Given the generic head model as shown in Figure 1 b),
we deform this mesh to approximate the point cloud in
a three-step procedure, which runs automatically without
user intervention:
1. Initial alignment: This step automatically computes
an affine transformation (rotation, translation and
non-uniform scaling) that minimizes the difference
between the silhouette of the generic head model
and the outer hull of the point cloud. This procedure
uses an iterative optimization technique, and
we exploit graphics hardware for evaluating the current
match to achieve fast convergence.
2. Local fitting: Due to individual differences in facial
proportions, the global affine transformation does
usually not result in good registration of the prominent
features of the face. Thus, we apply another
optimization to the regions containing the ears, nose,
and mouth, which are marked in the prototype mesh.
Here, a local rigid transformation is found that minimizes
the distance from the point samples to the
mesh surface. The transformation is applied directly
to the mesh regions and blended into the surrounding
parts of the mesh to achieve smooth transitions.

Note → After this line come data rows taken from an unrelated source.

-- ==== Sys2Proof/Laws/KeepsLink.lean ====
section
/-!
SUPPORT. Which parts of the state each operation keeps: staging, mirrors and links.
-/
namespace Sys2Proof.Safety

open Sys2Proof Sys2Proof.Machine

set_option Elab.async false

variable {g : Part} {s0 : State}

theorem sendPiece'_keeps (hg : Free 134220544 g) : ∀ a0 a1 s, Keeps g s0 s → Keeps g s0 (sendPiece' a0 a1 s) := by
  intro a0 a1 s h
  unfold sendPiece'
  extract_lets +onlyGivenNames v1
  clear_value v1
  refine @keeps_ite _ (Keeps g s0) _ _ _ _ ?_ ?_
  ·
    refine complete_keeps (hg.sub rfl) _ _ _ _ ?_
    with_reducible assumption
  ·
    split
    ·
      rename_i y2 y3 y4
      refine offer_keeps (hg.sub rfl) _ _ _ ?_
      with_reducible assumption
    ·
      rename_i y5 y6
      refine complete_keeps (hg.sub rfl) _ _ _ _ ?_
      with_reducible assumption

theorem sendStage_keeps (hg : Free 134253312 g) : ∀ a0 a1 s, Keeps g s0 s → Keeps g s0 (sendStage a0 a1 s) := by
  intro a0 a1 s h
  unfold sendStage
  extract_lets +onlyGivenNames v1 v2 v3 v4
  clear_value v1
  clear_value v2
  clear_value v3
  clear_value v4
  extract_lets +onlyGivenNames v5
  refine Keeps.cut (g := g) (s0 := s0) v5 ?_ (fun h6 => ?_)
  ·
    unfold v5
    refine keeps_sluice (s := s) (hg.sub rfl) ?_
    with_reducible assumption
  clear_value v5
  refine keeps_foldl (P := Keeps g s0) (fun b7 x8 h9 => ?_) _ _ ?_
  ·
    extract_lets +onlyGivenNames v10
    clear_value v10
    refine sendPiece'_keeps (hg.sub rfl) _ _ _ ?_
    with_reducible assumption
  ·
    with_reducible assumption

theorem beginFetch_keeps (hg : Free 134253312 g) : ∀ a0 a1 a2 s, Keeps g s0 s → Keeps g s0 (beginFetch a0 a1 a2 s) := by
  intro a0 a1 a2 s h
  unfold beginFetch
  refine @keeps_ite _ (Keeps g s0) _ _ _ _ ?_ ?_
  ·
    refine keeps_sluice (s := s) (hg.sub rfl) ?_
    with_reducible assumption
  ·
    extract_lets +onlyGivenNames v1
    clear_value v1
    extract_lets +onlyGivenNames v2
    refine Keeps.cut (g := g) (s0 := s0) v2 ?_ (fun h3 => ?_)
    ·
      unfold v2
      refine keeps_sluice (s := s) (hg.sub rfl) ?_
      with_reducible assumption
    clear_value v2
    refine keeps_foldl (P := Keeps g s0) (fun b4 x5 h6 => ?_) _ _ ?_
    ·
      refine sendPiece'_keeps (hg.sub rfl) _ _ _ ?_
      with_reducible assumption
    ·
      with_reducible assumption

theorem shipStage_keeps (hg : Free 134253312 g) : ∀ a0 s, Keeps g s0 s → Keeps g s0 (shipStage a0 s) := by
  intro a0 s h
  unfold shipStage
  split
  ·
    rename_i y1 y2
    with_reducible assumption
  ·
    rename_i y3 y4 y5
    refine @keeps_ite _ (Keeps g s0) _ _ _ _ ?_ ?_
    ·
      refine sendStage_keeps (hg.sub rfl) _ _ _ ?_
      with_reducible assumption
    ·
      extract_lets +onlyGivenNames v6
      clear_value v6
      refine beginFetch_keeps (hg.sub rfl) _ _ _ _ ?_
      refine keeps_sluice (s := s) (hg.sub rfl) ?_
      with_reducible assumption

theorem sluiceFlushAge_keeps (hg : Free 134253312 g) : ∀ a0 a1 s, Keeps g s0 s → Keeps g s0 (sluiceFlushAge a0 a1 s) := by
  intro a0 a1 s h
  unfold sluiceFlushAge
  split
  ·
    rename_i y1 y2 y3
    refine shipStage_keeps (hg.sub rfl) _ _ ?_
    with_reducible assumption
  ·
    rename_i y4 y5
    with_reducible assumption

3. Global fitting: The deformed prototype mesh is now
well-aligned to the facial features of the sample
data. The final fitting step reduces the distance
from the point cloud to the mesh by global energy
minimization. The employed energy functional is
essentially the same as used by HOPPE et al. [6]
and MARSCHNER et al. [17]. In addition to minimization
of the distance between point cloud and
mesh, the function accounts for smoothness and
constraints defined on the generic mesh.
All three steps of this fitting procedure are explained
in detail in Section 4. Provided the deformed generic
mesh, we proceed with the construction of the subdivision
hierarchy, using the interpolating Modified Butterfly
scheme [25]. On the base level and on each level of refinement,
the vertices are displaced along triangle normal
direction to lie on the surface sampled by the point cloud.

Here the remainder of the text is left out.